February 14, 2023 | Researchers at Harvard University and Brigham and Women’s Hospital, along with collaborators from Bogazici University in Turkey, have revealed new technology intended to help make timely decisions during surgery. Their method uses artificial intelligence (AI) to enhance the image quality of frozen tissue samples in hopes of improving diagnostic speed and accuracy. 

With some surgeries, it is possible to perform a biopsy and obtain a diagnosis before the operation takes place, explained Faisal Mahmood, an associate professor of pathology at Harvard Medical School. In other scenarios, like brain surgery, it is not always possible to determine the type of disease or figure out how aggressive it is until the surgery begins.  

In these instances, a sample may be taken and sent off to a pathology lab. “And this is happening while the patient is still on the operating table,” he told Diagnostics World. During this process, an expert would make a diagnosis and report back to the surgeon so that critical decisions can be made, such as how much of the tumor—or brain—should be removed.  

To arrive at a more immediate diagnosis, the tissue cannot be evaluated in its raw form, Mahmood explained. Instead, a process called cryosectioning is used. This quicker alternative, which involves freezing tissue and cutting it into thin sections that can be analyzed with a microscope, is an important tool for intra-operative decision-making.  

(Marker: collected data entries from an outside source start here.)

-- ==== Sys2Proof/Machine/Codes.lean ====
section
/-! DEFINITION. The codes of spec/12_record_layouts.md and the orders its tables give. -/

namespace Sys2Proof

/-- The machine a quench car is (spec/09 9.1). -/
def CarId.machine : CarId → MachineId
  | .qc1 => .qc1 | .qc2 => .qc2

/-- The quench car a machine is, if it is one. -/
def MachineId.car : MachineId → Option CarId
  | .qc1 => some .qc1 | .qc2 => some .qc2 | .pm | .gc | .cc => none

/-- The other quench car. -/
def CarId.other : CarId → CarId
  | .qc1 => .qc2 | .qc2 => .qc1

/-- The home tower of a quench car: W for QC1, E for QC2 (spec/08 8.2). -/
def CarId.tower : CarId → Tower
  | .qc1 => .w | .qc2 => .e

/-- The quench car of a tower. -/
def Tower.car : Tower → CarId
  | .w => .qc1 | .e => .qc2

/-- Machine addresses (spec/09 9.1). -/
def MachineId.address : MachineId → Nat
  | .pm => 1 | .gc => 2 | .qc1 => 3 | .qc2 => 4 | .cc => 5

/-- The machine an address names. -/
def MachineId.ofAddress (n : Nat) : Option MachineId :=
  match n with
  | 1 => some .pm | 2 => some .gc | 3 => some .qc1 | 4 => some .qc2 | 5 => some .cc | _ => none

/-- The five machines in the order of their addresses. -/
def MachineId.all : List MachineId := [.pm, .gc, .qc1, .qc2, .cc]

/-- The code of a quench car (spec/12, push log entry). -/
def CarId.code : CarId → Nat
  | .qc1 => 1 | .qc2 => 2

end Sys2Proof

namespace Sys2Proof.Machine

/-- The request kinds in the order of their codes. -/
def Kind.all : List Kind :=
  [.setBattery, .ovenService, .ovenHold, .getOven, .setSeries, .setCycle, .startSchedule,
   .stopSchedule, .holdPushing, .getQueue, .setSteps, .abortPush, .stickerDecision, .retryStep,
   .getPush, .readLog, .ackLog, .setMain, .forceMainHold, .getMain, .setProfile, .commitProfile,
   .setLoop, .valveManual, .valveParam, .setSeal, .setTrack, .setQuench, .getTrack,
   .machineService, .allStop, .resume, .getMachine, .setNotice, .setPermit, .getCauses,
   .reportLast, .setClock, .restoreOven, .restart]

/-- The code of a request kind. -/
def Kind.code : Kind → Byte
  | .setBattery => 0x01#8 | .ovenService => 0x02#8 | .ovenHold => 0x03#8 | .getOven => 0x04#8
  | .setSeries => 0x10#8 | .setCycle => 0x11#8 | .startSchedule => 0x12#8
  | .stopSchedule => 0x13#8 | .holdPushing => 0x14#8 | .getQueue => 0x15#8
  | .setSteps => 0x20#8 | .abortPush => 0x21#8 | .stickerDecision => 0x22#8
  | .retryStep => 0x23#8 | .getPush => 0x24#8
  | .readLog => 0x30#8 | .ackLog => 0x31#8
  | .setMain => 0x40#8 | .forceMainHold => 0x41#8 | .getMain => 0x42#8
  | .setProfile => 0x50#8 | .commitProfile => 0x51#8 | .setLoop => 0x52#8
  | .valveManual => 0x53#8 | .valveParam => 0x54#8
  | .setSeal => 0x60#8
  | .setTrack => 0x70#8 | .setQuench => 0x71#8 | .getTrack => 0x72#8
  | .machineService => 0x80#8 | .allStop => 0x81#8 | .resume => 0x82#8 | .getMachine => 0x83#8
  | .setNotice => 0x90#8 | .setPermit => 0x91#8 | .getCauses => 0x92#8 | .reportLast => 0x93#8
  | .setClock => 0xA0#8 | .restoreOven => 0xA1#8 | .restart => 0xA2#8

/-- The kind code of a NOTICE. -/
def noticeCode : Byte := 0xF0#8

/-- The one body length of each request kind (R182). -/
def Kind.bodyLen : Kind → Nat
  | .setBattery => 1 | .ovenService => 2 | .ovenHold => 2 | .getOven => 1
  | .setSeries => 11 | .setCycle => 12 | .startSchedule => 4 | .stopSchedule => 0
  | .holdPushing => 4 | .getQueue => 1
  | .setSteps => 11 | .abortPush => 0 | .stickerDecision => 1 | .retryStep => 0 | .getPush => 0
  | .readLog => 5 | .ackLog => 4
  | .setMain => 6 | .forceMainHold => 1 | .getMain => 0
  | .setProfile => 35 | .commitProfile => 1 | .setLoop => 18 | .valveManual => 4 | .valveParam => 5
  | .setSeal => 19
  | .setTrack => 61 | .setQuench => 3 | .getTrack => 0
  | .machineService => 2 | .allStop => 0 | .resume => 0 | .getMachine => 1
  | .setNotice => 7 | .setPermit => 3 | .getCauses => 0 | .reportLast => 0
  | .setClock => 4 | .restoreOven => 10 | .restart => 0

/-- The request kind a code names, if it names one (R182). -/
def Kind.ofCode (b : Byte) : Option Kind := Kind.all.find? (fun k => k.code == b)

/-- The cause kinds in the order of their codes 0 to 20. -/
def Cause.all : List Cause :=
  [.passStarted, .cycleStretched, .greenWait, .entryLate, .holdEnded, .pushDone, .sticker,
   .stepOverdue, .pushFault, .logNearFull, .chargeFault, .mainHoldChange, .sensorFault,
   .valveFault, .sealClassChange, .doorSuspect, .qcSingle, .towerFault, .machineLink,
   .machineLocal, .machineWithdrawn]

/-- The code of a cause kind. -/
def Cause.code : Cause → Nat
  | .passStarted => 0 | .cycleStretched => 1 | .greenWait => 2 | .entryLate => 3 | .holdEnded => 4
  | .pushDone => 5 | .sticker => 6 | .stepOverdue => 7 | .pushFault => 8 | .logNearFull => 9
  | .chargeFault => 10 | .mainHoldChange => 11 | .sensorFault => 12 | .valveFault => 13
  | .sealClassChange => 14 | .doorSuspect => 15 | .qcSingle => 16 | .towerFault => 17
  | .machineLink => 18 | .machineLocal => 19 | .machineWithdrawn => 20

/-- The cause kinds of a 24-bit set or mask; bits 21 to 23 are ignored (R199). -/
def causesOfMask (mask : BitVec 24) : List Cause := Cause.all.filter (fun c => mask.getLsbD c.code)

/-- A cause set as its 24-bit number (R199). -/
def maskOfCauses (cs : List Cause) : Nat := (cs.map (fun c => 2 ^ c.code)).sum

/-- Reply status codes. -/
def Status.code : Status → Nat
  | .done => 0 | .clamped => 1 | .refusedKind => 2 | .refusedLength => 3 | .refusedPermit => 4
  | .refusedRange => 5 | .refusedState => 6 | .refusedBusy => 7 | .refusedInUse => 8 | .timeout => 9

/-- A refusal status (R182). -/
def Status.isRefusal : Status → Bool
  | .done | .clamped | .timeout => false
  | .refusedKind | .refusedLength | .refusedPermit | .refusedRange | .refusedState
  | .refusedBusy | .refusedInUse => true

/-- Oven state codes. -/
def OvenState.code : OvenState → Nat
  | .unknown => 0 | .idle => 1 | .empty => 2 | .charging => 3 | .coking => 4 | .isolating => 5
  | .isolated => 6 | .hotHold => 7 | .manual => 8

/-- The oven state a return state stands for (R2). -/
def ReturnState.toState : ReturnState → OvenState
  | .coking => .coking | .hotHold => .hotHold | .idle => .idle

/-- Push step codes. -/
def PushStep.code : PushStep → Nat
  | .staging => 0 | .doors => 1 | .doorsOff => 2 | .pushing => 3 | .sticker => 4 | .cleaning => 5
  | .reseating => 6

/-- Door state codes. -/
def DoorState.code : DoorState → Nat
  | .seated => 0 | .released => 1 | .removed => 2 | .seating => 3

/-- Sensor status codes. -/
def SensorStatus.code : SensorStatus → Nat
  | .valid => 0 | .holding => 1 | .invalid => 2

/-- Valve status codes. -/
def ValveStatus.code : ValveStatus → Nat
  | .ok => 0 | .fault => 1

/-- Proving state codes. -/
def ProvingState.code : ProvingState → Nat
  | .none => 0 | .scheduled => 1 | .waitingMain => 2 | .opened => 3 | .done => 4

/-- Verdict codes. -/
def Verdict.code : Verdict → Nat
  | .none => 0 | .pass => 1 | .fail => 2 | .notProven => 3

/-- Outcome codes. -/
def Outcome.code : Outcome → Nat
  | .normal => 0 | .stickerRetried => 1 | .stickerAbandoned => 2 | .abortedReseated => 3

/-- Machine command kind codes. -/
def CmdKind.code : CmdKind → Nat
  | .none => 0 | .goTo => 1 | .removeDoor => 2 | .push => 3 | .retract => 4 | .clean => 5
  | .seatDoor => 6 | .lockGuide => 7 | .unlockGuide => 8 | .dump => 9 | .charge => 10 | .stop => 11
  | .resume => 12

/-- The task phase a code names (R200). -/
def Phase.ofCode (b : Byte) : Option Phase :=
  match b.toNat with
  | 0 => some .idle | 1 => some .accepted | 2 => some .running | 3 => some .done
  | 4 => some .failed | 5 => some .refusedLocal | 6 => some .stopped | _ => none

/-- The failure reason a code names (R200). -/
def FailReason.ofCode (b : Byte) : Option FailReason :=
  match b.toNat with
  | 0 => some .none | 1 => some .force | 2 => some .obstructed | 3 => some .travelLimit
  | 4 => some .drive | 5 => some .interlock | _ => none

/-- Failure reason codes. -/
def FailReason.code : FailReason → Nat
  | .none => 0 | .force => 1 | .obstructed => 2 | .travelLimit => 3 | .drive => 4 | .interlock => 5

/-- The charge phase a code names (R200). -/
def ChargePhase.ofCode (b : Byte) : Option ChargePhase :=
  match b.toNat with
  | 0 => some .none | 1 => some .start | 2 => some .ended | _ => none

/-- Charge phase codes. -/
def ChargePhase.code : ChargePhase → Nat
  | .none => 0 | .start => 1 | .ended => 2

/-- A byte that is 0 or 1, as a load sensor or a guide-locked flag (R200). -/
def flagOfCode (b : Byte) : Option Bool :=
  match b.toNat with
  | 0 => some false | 1 => some true | _ => none

/-- The side of a door task: PS for the pusher machine's, CS for the guide car's (spec/12). -/
def Side.code : Side → Nat
  | .ps => 0 | .cs => 1

/-- The state RESTORE_OVEN may carry: IDLE, EMPTY, COKING or HOT_HOLD (R195). -/
def restorableState (b : Byte) : Option OvenState :=
  match b.toNat with
  | 1 => some .idle | 2 => some .empty | 4 => some .coking | 7 => some .hotHold | _ => none

/-- The port a code names (spec/12 two-way arguments). -/
def portOfCode (b : Byte) : Option Port :=
  match b.toNat with
  | 0 => some .s | 1 => some .c | _ => none

end Sys2Proof.Machine
end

It trims the time involved from hours or days to minutes and can be used for tasks like assessing tumor margins or differentiating between malignant and benign lesions. However, there is a trade-off that comes along with this increased speed. “The issue is that freezing creates a lot of artifacts,” he said, “and it makes the cells difficult to see.”  

Freezing and cutting specimens can introduce issues that compromise image quality and diagnostic accuracy, such as distortion of details at the cellular level, loss of tissue due to ice crystal formation, folding or tearing of sections, or variances in staining due to changes in section thickness, the researchers noted in their paper published in Nature Biomedical Engineering (DOI: 10.1038/s41551-022-00952-9). These artifacts can disguise malignant cells or make benign cells appear atypical, they added. 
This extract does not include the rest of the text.